Abstract

Eight early-mid Pelsonian (Middle Triassic) marine sedimentary successions, an outcrop and subsurface sections of the Ra'af Formation from the northwest Gondwana margins facing the southeast corner of the tropical western Tethyan seaway assigned to the southern Intertropical Convergence Zone (ITCZ) (south Israel, Levant Basin, north Arabian plate) are the focus of this work. The successions, especially with the exclusive outcrop at Har 'Arief, are a golden opportunity to observe the still connected transitional zone between the huge siliciclastic domains derived from Gondwana hinterland parts (north Arabian plate) and the open, tropical Tethyan marine carbonate domain and their mutual relationships.This multidiscipline research tracks a carbonate recovery attempt in a dominant siliciclastic system. The recovery effort was characterized by starved sedimentary conditions, basin-constrained oxygen-stressed environments, and low-diverse, autochthonous burrowed sediments barren of other faunal remains. Low-diverse fossiliferous allochthonous beds, transported from higher sites on the slopes, revealed differential distributions of echinoids, mollusks and especially foraminifera (large Pilammina-Pilamminella versus small glomospirids); these variances were attributed to different environmental conditions on the slopes of each basin-type and illuminate some constraints on their distribution pattern and climate affinity in the Triassic, southern ITCZ mixed carbonate/siliciclastic, sedimentary system. The carbonate recovery phase is ascribed to a relatively dry period in the hinterland rather than to sea-level rise; this dry period, which interrupted the relatively humid climate in the northern tropical Gondwana during the Pelsonian, is represented by the constant, although with some perturbations, siliciclastic sedimentary system that prevailed in the southeastern corner of the Tethys seaway during the Anisian.
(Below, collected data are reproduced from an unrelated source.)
-- ==== Sys2Proof/Certificates/Slice0/Obligations.lean ====
section
/-! DEFINITION. The statements for the provers, from the numbered rules of spec/. A statement that rests on a choice of the model says so and
names its log entry. -/

open Sys2Proof Sys2Proof.Machine

/-! ## Encoding -/

/-- Words written out from the encoding tables decode to what they stand for: `ADD s1, s2, s3` with its push bit, `LI s1, -1` with IDLE 5,
`JMP` back by one word, `LOOP` over two words three times, `LDS` of a half, `MX.ZERO`, `NOP`, `LAUNCH` (R137, R140, R142). -/
def Obligations.DecodedWords : Prop :=
  decodeWord (0b1000#4 ++ 0#6 ++ 0x01#8 ++ 0#2 ++ 1#7 ++ 2#7 ++ 3#7 ++ 0#7 ++ 0#3 ++ 0#5 ++ 0#8) =
      .ok (.add ⟨8, 0⟩ ⟨0, 1, 2, 3, 0, 0, 0, 0⟩) ∧
    decodeWord (0#4 ++ 5#6 ++ 0x15#8 ++ 0#2 ++ 1#7 ++ 0#5 ++ 0xFFFFFFFF#32) = .ok (.li ⟨0, 5⟩ ⟨0, 1, 0, 0xFFFFFFFF⟩) ∧
    decodeWord (0#4 ++ 0#6 ++ 0x20#8 ++ 0#14 ++ 0xFFFFFFFF#32) = .ok (.jmp ⟨0, 0⟩ ⟨0, 0xFFFFFFFF⟩) ∧
    decodeWord (0#4 ++ 0#6 ++ 0x23#8 ++ 0#2 ++ 0#2 ++ 1#8 ++ 0#2 ++ 3#32) = .ok (.loop ⟨0, 0⟩ ⟨0, 0, 1, 0, 3⟩) ∧
    decodeWord (0#4 ++ 0#6 ++ 0x38#8 ++ 0#2 ++ 4#7 ++ 0#4 ++ 5#7 ++ 2#2 ++ 0#2 ++ 0#1 ++ 0#3 ++ 1#5 ++ 6#13) =
      .ok (.lds ⟨0, 0⟩ ⟨0, 4, 0, 5, 2, 0, 0, 0, 1, 6⟩) ∧
    decodeWord (0#4 ++ 0#6 ++ 0xC2#8 ++ 0#2 ++ 1#1 ++ 7#7 ++ 3#7 ++ 1#2 ++ 0#2 ++ 0#4 ++ 0#8 ++ 0#13) =
      .ok (.mxZero ⟨0, 0⟩ ⟨0, 1, 7, 3, 1, 0, 0, 0, 0⟩) ∧
    decodeWord (0#4 ++ 0#6 ++ 0xE0#8 ++ 0#46) = .ok (.nop ⟨0, 0⟩ ⟨0, 0, 0, 0, 0⟩) ∧
    decodeWord (0#4 ++ 0#6 ++ 0xF8#8 ++ 0#2 ++ 0#3 ++ 9#7 ++ 0#2 ++ 17#32) = .ok (.launch ⟨0, 0⟩ ⟨0, 0, 9, 0, 17⟩) ∧
    decode (List.replicate 8 0) = .error (.unassigned 0)

/-- Decoding the word of a well-formed instruction gives it back, whatever its fields hold (R137, R140, R142). -/
def Obligations.DecodeEncode : Prop :=
  ∀ (i : Instr) (w : Word), i.wf = true → encode i = some w → decodeWord w = .ok i

/-- A word that decodes to an instruction is that instruction's word, bit for bit, and the instruction is well-formed: no two
readings, no bit ignored (R137, R140, R142). -/
def Obligations.EncodeDecode : Prop :=
  ∀ (w : Word) (i : Instr), decodeWord w = .ok i → i.wf = true ∧ encode i = some w

/-- No word with one of the opcodes of R143's list names an instruction, and every word with another opcode does. -/
def Obligations.UnassignedOpcodes : Prop :=
  ∀ w : Word, (decodeWord w = .error (.unassigned (opOf w))) ↔
    (let n := (opOf w).toNat
     n = 0 ∨ (0x19 ≤ n ∧ n ≤ 0x1F) ∨ (0x25 ≤ n ∧ n ≤ 0x27) ∨ (0x2B ≤ n ∧ n ≤ 0x2F) ∨ n = 0x36 ∨ n = 0x37 ∨ n = 0x3B ∨ n = 0x3F ∨
       (0x48 ≤ n ∧ n ≤ 0x5F) ∨ (0x6B ≤ n ∧ n ≤ 0x7F) ∨ n = 0x8C ∨ (0x9B ≤ n ∧ n ≤ 0x9F) ∨ (0xA9 ≤ n ∧ n ≤ 0xAF) ∨ n = 0xBF ∨
       (0xCA ≤ n ∧ n ≤ 0xDF) ∨ n = 0xFE ∨ n = 0xFF)

/-! ## Steps -/

/-- A step whose act is the next word of a cohort's stream: where the word passes the checks of R144, the step is the meaning of what
it decodes to, in the state in which the stream has recorded the word and moved past it and the word's token bits act. A word that fails a
check ends in the fatal fault of the first check that it fails, and none of its effects takes place: illegal instruction 0x10 for a word that no
instruction encodes and 0x11 for a privileged one, wrong stream 0x12, illegal instruction 0x13 to 0x15 for its fields (R139, R140, R144), 0x16
for the structural rules of loops, jumps and rings (R41, R44, R45), and 0x17 to 0x19 for the return stack (R166). The fields of `ADD`, `LDS`,
`VADD` and `MX.ZERO` stand for those of the word formats: unused bits that are set, then register numbers, then reserved values. -/
def Obligations.StepRunsWord : Prop :=
  (∀ (s t : State) (c st : Nat), s.agenda = (.word c st, t) →
    let u : State := { t with cur := (c, st) }
    let x := t.core c |>.stream st
    let fails := fun (k : FaultKind) (d : Nat) => step s = .next ((u.enter c st).fault k d)
    (∀ i, u.wordCheck (streamId st) u.str (u.str.issueOf (st == 3) u.tc) = .ok i →
      step s = exec i ((u.enter c st).tokens (hdr i).tok) ∧
        decodeWord x.next = .ok i ∧ isPrivileged i = false ∧ streamOk (streamId st) i = true ∧
        fieldDetail (streamId st) i = 0) ∧
    (∀ e, decodeWord x.next = .error e → fails .illegal 0x10) ∧
    (∀ i, decodeWord x.next = .ok i →
      (isPrivileged i = true → fails .illegal 0x11) ∧
      (isPrivileged i = false → streamOk (streamId st) i = false → fails .wrongStream 0x12) ∧
      (isPrivileged i = false → streamOk (streamId st) i = true →
        let d := (fieldDetail (streamId st) i).toNat
        (d ≠ 0 → (d = 0x13 ∨ d = 0x14 ∨ d = 0x15) ∧ fails .illegal d) ∧
        (d = 0 →
          (∀ h f, i = .loop h f → (3 ≤ x.loops.length ∨ ∃ l ls, x.loops = l :: ls ∧ l.last < x.pc + 8 * (f.blen.toNat + 1)) →
            fails .illegal 0x16) ∧
          (∀ h f, i = .jmp h f ∨ i = .call h f → x.loops ≠ [] → fails .illegal 0x16) ∧
          (∀ h f, i = .ret h f → x.loops ≠ [] → fails .illegal 0x16) ∧
          (∀ h f, i = .lring h f → (opOf (x.wordAt (x.pc + 8))).toNat ≠ 0x23 ∨ (∃ l ∈ x.loops, l.ringed = true) → fails .illegal 0x16) ∧
          (∀ h f, i = .call h f → x.loops = [] → 8 ≤ x.ret.length → fails .illegal 0x17) ∧
          (∀ h f, i = .ret h f → x.loops = [] → x.ret = [] → fails .illegal 0x18) ∧
          (∀ h f, i = .rdvEnd h f → u.my.resume ≠ .stubs → x.ret ≠ [] → fails .illegal 0x19) ∧
          (∀ h f, i = .curtain h f → u.my.resume ≠ .stubs → f.imm.toNat < u.my.curts.length → x.ret ≠ [] → fails .illegal 0x19)) ∧
        (d = 0 → ∀ h f, i = .add h f → f.rd.getLsbD 6 = true ∨ f.ra.getLsbD 6 = true ∨ f.rb.getLsbD 6 = true →
          (∀ l ∈ x.loops, l.ringed = false) → fails .illegal 0x16)))) ∧
  (∀ (h : Hdr) (f : Rrr),
    let bad := fun r : BitVec 7 => decide (r.toNat = 64)
    fieldDetail .C (.add h f) = (if f.kp ≠ 0 ∨ f.rc ≠ 0 ∨ f.fn ≠ 0 then 0x13 else if bad f.rd ∨ bad f.ra ∨ bad f.rb then 0x14
      else if f.md ≠ 0 then 0x15 else 0) ∧
    let off := fun r : BitVec 7 => decide (40 ≤ r.toNat % 64 ∨ 32 ≤ r.toNat % 64 ∧ 64 ≤ r.toNat)
    fieldDetail .V (.vadd h f) = (if f.stg ≠ 0 ∨ f.rc ≠ 0 ∨ f.fn ≠ 0 ∨ 32 ≤ f.md.toNat then 0x13
      else if off f.rd ∨ off f.ra ∨ off f.rb then 0x14 else if 16 ≤ f.md.toNat then 0x15 else 0)) ∧
  (∀ (h : Hdr) (f : Mem), fieldDetail .C (.lds h f) =
    (if f.hnd ≠ 0 ∨ f.iw ≠ 0 ∨ f.isg ≠ 0 ∨ f.isc ≠ 0 ∨ 8 ≤ f.fn.toNat then 0x13 else if f.rd.toNat = 64 ∨ f.rx.toNat = 64 then 0x14
      else if f.fn.toNat = 7 then 0x15 else 0)) ∧
  ∀ (h : Hdr) (f : Mx), fieldDetail .M (.mxZero h f) =
    (if f.qsrc ≠ 0 ∨ f.wline ≠ 0 ∨ f.fn ≠ 0 then 0x13
      else if 96 ≤ f.row.toNat + f.nrow.toNat ∨ 3 ≤ f.pan.toNat + f.npan.toNat then 0x15 else 0)

/-- A step whose act is the next word of a supervisor core runs the word's instruction and lets the core be busy for its occupancy; a word
that the core does not accept is a misuse event (R329, R341). One whose act is an event performs the event's meaning, and one whose act is a
piece goes on with the instruction that its stream executes (R3, R182). -/
def Obligations.StepRunsOthers : Prop :=
  ∀ s t : State,
    (∀ c, s.agenda = (.sup c, t) →
      (∀ i u, (t.supEnter c).supInstr = some i → exec i (t.supEnter c) = .next u → step s = .next (u.supDone c)) ∧
      ((t.supEnter c).supInstr = none → step s = .next ((t.supEnter c).misuse.supDone c)) ∧
      (∀ i, (t.supEnter c).supInstr = some i → decodeWord (t.supEnter c).str.now.word = .ok i ∧ supervisorOk i = true)) ∧
    (∀ i, s.agenda = (.event i, t) → step s = exec i t) ∧
    (∀ c st, s.agenda = (.piece c st, t) → step s = .next (t.runPiece c st))

/-! ## Reset and launch -/

/-- The package right after reset, as far as the spec gives it: no memory is listed, every slot is FREE with its reset registers, every
supervisor core is idle with its registers zero, `ADMIT`, `EYETHR`, `EYEDAT` and `THRM` hold their reset values, the arbiter is empty, and
no vector, tile or predicate register but `k0` to `k3` holds anything. That memory reads zero, and what cores hold before a launch, is the
model's choice (log entries 3, 4 and 5). -/
def Obligations.ResetValues : Prop :=
  let s := State.reset
  s.dev = [] ∧ s.qs = [] ∧ s.outs = [] ∧ s.tlb1 = [] ∧ s.tlb2 = [] ∧ s.inputs = [] ∧ s.timers = [] ∧
    (∀ n, (s.slot n).cstate = 0 ∧ (s.slot n).curDist = 0x400000 ∧ (s.slot n).holdwd = 0x684EE180 ∧ (s.slot n).ydead = 0x1AB3F0 ∧
      s.sched (s.slot n) = 0 ∧ (s.slot n).preemptWord = 0 ∧ s.pwrWord n = 0 ∧ (s.slot n).energy = 0 ∧ (s.slot n).members = []) ∧
    (∀ c r, 0x100 ≤ r → r ≤ 0x13F → (s.coreReg c r = some 0 ∨ s.coreReg c r = none)) ∧
    (∀ v, v < 16 → s.coreReg (768 + v) 0x200 = some 0x0000006401020408) ∧ s.plat.groups = [] ∧ s.plat.units = 0 ∧ s.plat.fifo = [] ∧ s.plat.waking = [] ∧
    (∀ d l, (s.eye d l).vmin = 0xFF ∧ (s.eye d l).hmin = 0xFF ∧ (s.eye d l).vm = 0 ∧ (s.eye d l).hm = 0 ∧ (s.eye d l).lst = 0) ∧
    (∀ d, (s.thermal d).tcl = 6 ∧ (s.thermal d).thc = 115 ∧ (s.thermal d).tht = 105 ∧ (s.thermal d).thw = 95 ∧ (s.thermal d).zone = 0) ∧
    (∀ c, (s.core c).v = [] ∧ (s.core c).t = [] ∧ (s.core c).s = [] ∧ (s.core c).h = [] ∧
      (∀ k, k ≤ 3 → Map.get (s.core c).k k = BitVec.allOnes 4096) ∧ (∀ k, 3 < k → Map.get (s.core c).k k = 0))

/-- A member core at tc 0, as a launch makes it (R21): registers, tiles, banks, queues, tokens and flags are zero or empty, `k0` to `k3` are all
ones, `VSHAPE` is 64 rows by 16 columns of 32 bits, every vector register is allotted and every bank is on; each stream starts with
text, launch constants and nothing else. -/
def Obligations.LaunchedCore : Prop :=
  ∀ (s : State) (g : Nat → Nat → Nat) (lk n rank : Nat),
    let x := s.freshCore g lk n rank
    (∀ r, x.sGet r = 0) ∧ x.h = [] ∧ x.sel = 0 ∧ x.v = [] ∧ x.t = [] ∧ x.allot = 32 ∧ x.banks = [.on, .on, .on, .on] ∧
      x.shape = (64, 16, 4) ∧ (∀ k, k ≤ 3 → Map.get x.k k = BitVec.allOnes 4096) ∧ (∀ k, 3 < k → Map.get x.k k = 0) ∧
      x.arr.acc = [] ∧ x.arr.evt = [0, 0] ∧ (∀ q, x.queue q = []) ∧ x.fq = [] ∧ x.tok = [0, 0, 0, 0, 0] ∧ x.sp = [] ∧ x.priv = [] ∧
      x.slot = n ∧ x.rank = rank ∧
      ∀ st, st < 5 → (x.stream st).flags = 0 ∧ (x.stream st).segp = 0 ∧ (x.stream st).cu = [0, 0, 0, 0] ∧ (x.stream st).pc = 0 ∧
        (x.stream st).base = 0 ∧ (x.stream st).loops = [] ∧ (x.stream st).ret = [] ∧ (x.stream st).lk = s.lkOf lk st ∧
        (x.stream st).act = none

/-! ## Registers and timed writes -/

/-- A scalar write under a mask (R139, R158): `s0` keeps reading zero, the named register takes the masked bits and keeps the others, every
other register and every other core is unchanged. -/
def Obligations.ScalarWrite : Prop :=
  ∀ (s : State) (tc c n : Nat) (m v : Word), Map.wf (s.core c).s = true →
    let t := s.apply tc c (.s n m v)
    (t.core c).sGet 0 = 0 ∧
      (n ≠ 0 → ∀ i, i < 64 → ((t.core c).sGet n).getLsbD i = if m.getLsbD i then v.getLsbD i else ((s.core c).sGet n).getLsbD i) ∧
      (∀ r, r ≠ n → (t.core c).sGet r = (s.core c).sGet r) ∧ ∀ d, d ≠ c → t.core d = s.core d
Insights from the symmetric and asymmetric correlation of climate fluctuations in the hinterlands of the southeastern European basins (northern hemisphere) and this work (from the southern hemisphere), both embracing basins ascribed to the western tropical Tethyan seaway, illuminate the possible effects of the ICTZ behavior pattern and possible extra-tropical forces on the climate variations.